Bud size, which has been generally used as an index for judging microspore development, influenced the embryo production in gentians. The higher embryogenesis was obtained in buds 9–12 mm in length. Observation using DAPI staining showed that buds 9–15 mm in length included microspores from uninucleate to binucleate stages. Microspores from the late uninucleate to early binucleate stage are reported to be the most responsive in many species (Ferrie et al. 1995; Seguí-Simarro and Nuez 2008). Although our observation did not determine the relationships between bud size and the detailed developmental stages of microspores, it is speculated that buds 9–12 mm in length corresponded to microspores from the late uninucleate to early binucleate stages, and these stages are also responsive in gentians.

In addition to the genotype and developmental stage of microspores, various factors influence androgenesis, including the growing conditions of the donor plants, the pretreatment of anthers, the culture media, and culture conditions (Takahata 1997, Seguí-Simarro and Nuez 2008). Although a number of factors were investigated in this study, we could not find stable and effective conditions enhancing embryogenesis. For example, the effects of plant growth regulators NAA 2.0 and 0.5 mg/l kinetin in anther culture of gentian (Maruta and Matsumoto 1989) and/or of cold pretreatment of anthers before culture in many species (Sopory and Munshi 1996) have been reported.
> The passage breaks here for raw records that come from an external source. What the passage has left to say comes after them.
-- ==== Sys2Proof/Machine/MotionMapper.lean ====
section
/-! DEFINITION. MotionMapper (spec/44_motionmapper.md): the heading and the speed of a touch, exactly as the real
formula of R221 gives them and computed in natural numbers, then `MAP` (R221) and `JOY` (R230).

The angle. A pair `re, im` of naturals with `0 < re` stands for the angle of the point `(re, im)` in `[0°, 90°)`; a
`Turn` adds whole quarter turns. Adding two such angles is multiplying complex numbers, with one quarter turn carried
when the product leaves the first quadrant. So 360 times an angle is computed exactly, and the nearest whole degree of
the angle (R224) is the nearest number of full turns in it (log 14). -/

namespace Sys2Proof.Machine

/-- The angle `quarters · 90° + angle of (re, im)`, with `(re, im)` in the first quadrant. -/
structure Turn where
  quarters : Nat
  re : Nat
  im : Nat
deriving DecidableEq, Repr

/-- The sum of two angles. -/
def Turn.add (u v : Turn) : Turn :=
  if u.im * v.im < u.re * v.re then
    ⟨u.quarters + v.quarters, u.re * v.re - u.im * v.im, u.re * v.im + u.im * v.re⟩
  else
    ⟨u.quarters + v.quarters + 1, u.re * v.im + u.im * v.re, u.im * v.im - u.re * v.re⟩

/-- `n` times an angle. -/
def Turn.times (u : Turn) : Nat → Turn
  | 0 => ⟨0, 1, 0⟩
  | n + 1 => (u.times n).add u

/-- 360 times the angle of the first-quadrant point `(x, y)`; 360 is taken as 8 · 9 · 5. -/
def turn360 (x y : Nat) : Turn := (((Turn.mk 0 x y).times 8).times 9).times 5

/-- The angle of the first-quadrant point `(x, y)` in whole degrees, halves rounded up (R224): the quarter turns in
360 times the angle, to the nearest four. -/
def quadrantDegrees (x y : Nat) : Nat := ((turn360 x y).quarters + 2) / 4

/-- `heading` of R221 step 2: `round((π - atan2(a, b)) · 180 / π)`. The quadrant of `(a, b)` gives a multiple of 90
(up 0, right 90, down 180, left 270; R227), the point turned into the first quadrant the rest. At the centre,
`atan2(0, 0) = 0` gives 180 (R223). -/
def headingOf (a b : Int) : Nat :=
  if a = 0 ∧ b = 0 then 180
  else if 0 ≤ a ∧ b < 0 then quadrantDegrees b.natAbs a.natAbs
  else if 0 < a ∧ 0 ≤ b then 90 + quadrantDegrees a.natAbs b.natAbs
  else if a ≤ 0 ∧ 0 < b then 180 + quadrantDegrees b.natAbs a.natAbs
  else 270 + quadrantDegrees a.natAbs b.natAbs

/-- The greatest `s` below `found + 2 ^ bits` with `s = found` or `((2 s - 1) radius)² ≤ 260100 n`, bit by bit from
the top. -/
def speedSearch (n radius : Nat) : Nat → Nat → Nat
  | 0, found => found
  | bits + 1, found =>
    if ((2 * (found + 2 ^ bits) - 1) * radius) ^ 2 ≤ 260100 * n then
      speedSearch n radius bits (found + 2 ^ bits)
    else
      speedSearch n radius bits found

/-- `speed0` of R221 step 3, by the integer rule R225; `MAP_SPEED_BITS` bits hold it for all operands (R226; log 15). -/
def speedOf (a b : Int) (radius : Nat) : Nat :=
  speedSearch (a.natAbs ^ 2 + b.natAbs ^ 2) radius Config.bb8.mapSpeedBits 0

/-- The result of the mapper, derived per touch and not stored (R220). -/
structure MotionVector where
  heading : Word16
  speed : Word32
deriving DecidableEq, Repr

/-- `MAP(tx, ty, ox, oy, radius, aim)`, steps 1 to 4 (R221, R222): `InvalidGeometry` before anything else; the speed
is not clamped and the heading not normalised (R226). -/
def mapVector (tx ty ox oy radius : Word16) (aim : Bool) : Except FaultCode MotionVector :=
  if radius = 0 then .error .invalidGeometry
  else
    .ok ⟨BitVec.ofNat 16 (headingOf (centreRelative tx ox radius) (centreRelative ty oy radius)),
      if aim then 0
      else BitVec.ofNat 32 (speedOf (centreRelative tx ox radius) (centreRelative ty oy radius) radius.toNat)⟩

/-- The response of `MAP`: heading as 16 bits, then speed as 32 bits (R104). -/
def MotionVector.bytes (v : MotionVector) : List Byte := be16 v.heading ++ be32 v.speed

/-- `min(s, 255)`, the speed byte of the roll inside `JOY` (R231). -/
def saturatedSpeed (v : MotionVector) : Byte := BitVec.ofNat 8 (min v.speed.toNat 255)

/-- `MAP` from the request port (R221): reads and writes no register. -/
def execMap (tx ty ox oy radius : Word16) (aim : Bool) (s : State) : Host.Outcome State Fault Refusal :=
  match mapVector tx ty ox oy radius aim with
  | .ok v => .next (respond v.bytes s)
  | .error f => .next (raiseFault .unitOperation f s)

/-- The body of `JOY` (R230): the geometry is checked before the gate (R276); then `ROLL` with rollState 1, in the same
step. A raised fault goes to `DIAG` only. -/
def joyBody (c : Config) (tx ty ox oy radius : Word16) (aim : Bool) (s : State) : State :=
  match mapVector tx ty ox oy radius aim with
  | .ok v => rollBody c v.heading (saturatedSpeed v) 1 s
  | .error f => raiseFault .command f s

/-- `JOY` (R230). -/
def execJoy (tx ty ox oy radius : Word16) (aim : Bool) (s : State) : Host.Outcome State Fault Refusal :=
  whenReady (joyBody Config.bb8 tx ty ox oy radius aim) s

end Sys2Proof.Machine
end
However, our results did not show clear effects of such plant growth regulators and cold pretreatment (data not shown). On the other hand, solidified medium was more effective on embryogenesis than liquid medium, though most embryos could not regenerate plantlets due to their vitrification. Our results contradicted those of Ferrie et al. (1995), who indicated that the flotation of anthers on liquid is generally more effective than plating on solid medium. More detailed studies are needed to develop a more efficient anther culture system in gentians.
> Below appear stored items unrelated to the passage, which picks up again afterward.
/-- R40, R76, R77: in a run of a commands-only host from a state with the invariant, a gated frame is handed over only
when no gated write is in flight, and its sequence byte follows that of the frame before it. -/
def Obligations.GatedFramesOneAtATime : Prop :=
  ∀ (k : Nat) (s t u : State) (f : List Byte), CommandsOnly s → SingleFlight s → run k s = .next t → step t = .next u →
    u.txLog = t.txLog ++ [⟨.G, f⟩] →
      t.inflightG = 0 ∧ t.busy = false ∧ f[4]? = some (BitVec.ofNat 8 t.txLog.length)

/-- R34, R35, R101, R104, R251: in every state a step reaches from one with legal traces, every frame handed over is a
command's frame of format W to device 0x02, every response has one of the forms of R104's table, every diagnostic byte is
a code R251 has emitted on `DIAG`, `STOPQ` is at most 255, and no more writes are in flight than were handed over. -/
def Obligations.TracesStayLegal : Prop :=
  ∀ s t : State, TracesLegal s → step s = .next t → TracesLegal t

/-- The traces are legal at reset. -/
def Obligations.TracesLegalAtReset : Prop := TracesLegal State.reset
end

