theorem test_witness_WaitingStopSeesLaterRoll :
    let s : State := { rolling with
      req := [[0x12], [0x11, highByte 0xABCD, lowByte 0xABCD, 50, 1]], settle := [⟨.G, .fail⟩, ⟨.G, .ok⟩], ticks := 1,
      schedule := [.request, .settle, .request, .settle, .tick] }
    s.ready = true ∧ s.busy = true ∧ s.inflightG = 1 ∧ s.stopq < 255 ∧
      s.req = [0x12] :: [0x11, highByte 0xABCD, lowByte 0xABCD, 50, 1] :: [] ∧
      s.settle = ⟨.G, .fail⟩ :: ⟨.G, .ok⟩ :: [] ∧ 0 < s.ticks ∧
      s.schedule = .request :: .settle :: .request :: .settle :: .tick :: [] := by
  decide +kernel

/-- The least and the greatest radius: `SpeedIsRoundedAndGreatest`, `MapResult`, `MapResultRanges`,
`MapIntermediateWidths` and `JoyResult`. -/
theorem test_witness_radius : (1 : Word16) ≠ 0 ∧ (65535 : Word16) ≠ 0 := by decide +kernel

/-- M11 with `JOY`: the operands the result statement computes. -/
theorem test_witness_JoyResult :
    (st 6 false 0x5A 0 0 0).ready = true ∧ (150 : Word16) ≠ 0 ∧
    (360 : Word16) = BitVec.ofNat 16 (headingOf (centreRelative 149 0 150) (centreRelative 35 0 150)) ∧
    196 = (if false then 0
      else min (speedOf (centreRelative 149 0 150) (centreRelative 35 0 150) (150 : Word16).toNat) 255) := by
  decide +kernel

theorem test_witness_HeadingCompass : (0 : Int) < 1 ∧ (1 : Int) ≤ 1 := by decide

/-- One arrival of each kind. -/
theorem test_witness_StreamsKeepTheirOrder :
    (∃ t, step { rollingThenColor with schedule := [.request, .settle] } = .next t) ∧
    (∃ t, step rollingThenColor = .next t) ∧
    (∃ t, step { rolling with ticks := 2, schedule := [.tick] } = .next t) ∧
    (∃ t, step { rolling with schedule := [.ready false] } = .next t) ∧
    (∃ t, step { rolling with schedule := [.reset] } = .next t) :=
  ⟨⟨_, rfl⟩, ⟨_, rfl⟩, ⟨_, rfl⟩, ⟨_, rfl⟩, _, rfl⟩

theorem test_witness_IdleKeepsAllState :
    (st 0 true 0 1 1 0).schedule = [] ∧
    (let s : State := { st 0 true 0 1 1 0 with schedule := [.request] }
     s.schedule = .request :: [] ∧ s.req = []) ∧
    (let s : State := { st 0 true 0 1 1 0 with schedule := [.settle] }
     s.schedule = .settle :: [] ∧ s.settle = []) ∧
    (let s : State := { st 0 true 0 1 1 0 with schedule := [.tick] }
     s.schedule = .tick :: [] ∧ s.ticks = 0) := by
  decide +kernel

/-- The level rises and falls. -/
theorem test_witness_ReadyChangeOnlySetsLevel :
    { State.reset with schedule := [.ready true] }.schedule = .ready true :: [] ∧
    { rolling with schedule := [.ready false, .settle] }.schedule = .ready false :: [.settle] := ⟨rfl, rfl⟩

/-- The two inputs that are refused. -/
theorem test_witness_RefusesOnlyMeaninglessInputs :
    step { State.reset with req := [[0x12]], schedule := [.request] } = .refused .commandBeforeReady ∧
    step { st 0 true 0 0 0 1 with settle := [⟨.G, .ok⟩], schedule := [.settle] } =
      .refused (.settleWithoutWrite .G) ∧
    step { st 0 true 0 0 1 0 with settle := [⟨.U, .ok⟩], schedule := [.settle] } =
      .refused (.settleWithoutWrite .U) :=
  ⟨rfl, rfl, rfl⟩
In this study, more than 100 plants were obtained from anther culture of gentian. These regenerated plants consisted of haploids, diploids, and triploids. In particular, triploids reached a level of 70%. In addition to haploids, the production of diploids and polyploids has been reported in microspore-derived plants of many species, and such diploidization and polyploidization is considered to be caused by nuclear fusion, endomitosis, endoreduplication, and functioning of unreduced microspores (Keller et al. 1987; Rao and Suprasanna 1996; Shim et al. 2006). In addition, species and/or genotype are also known to influence such phenomenon, as shown in our results. Of regenerated plants, 20% in Ashiro-no-Aki and 86% in Ashiro-no-Natsu were diploid. If these diploid plants are homozygous, such spontaneous diploidization would be advantageous for haploid breeding, as it omits the need for doubling treatment. ISSR analysis using the 6PS strain obtained by the self-pollination of the diploid plant from anther culture of Ashiro-no-Aki revealed that the diploid plant is DH. This is supported by the allelic test of the W14 and W15 genes, which are allelic and code the proteins related to the α/β hydrolase fold superfamily (Hikage et al. 2007). They reported that a donor cultivar Ashiro-no-Aki carried both alleles W14/W15, whereas 6PS plants carried homozygous W15 (W15/W15).

In this study, many DH plants were established in gentian (G. triflora). Additionally, a part of the DH plants could produce S1 generation by self-pollination. Not only breeding programs and genetic studies using DH lines obtained in this study, but also the establishment of more effective DH methods in gentian, including G. scabra, are currently being carried out.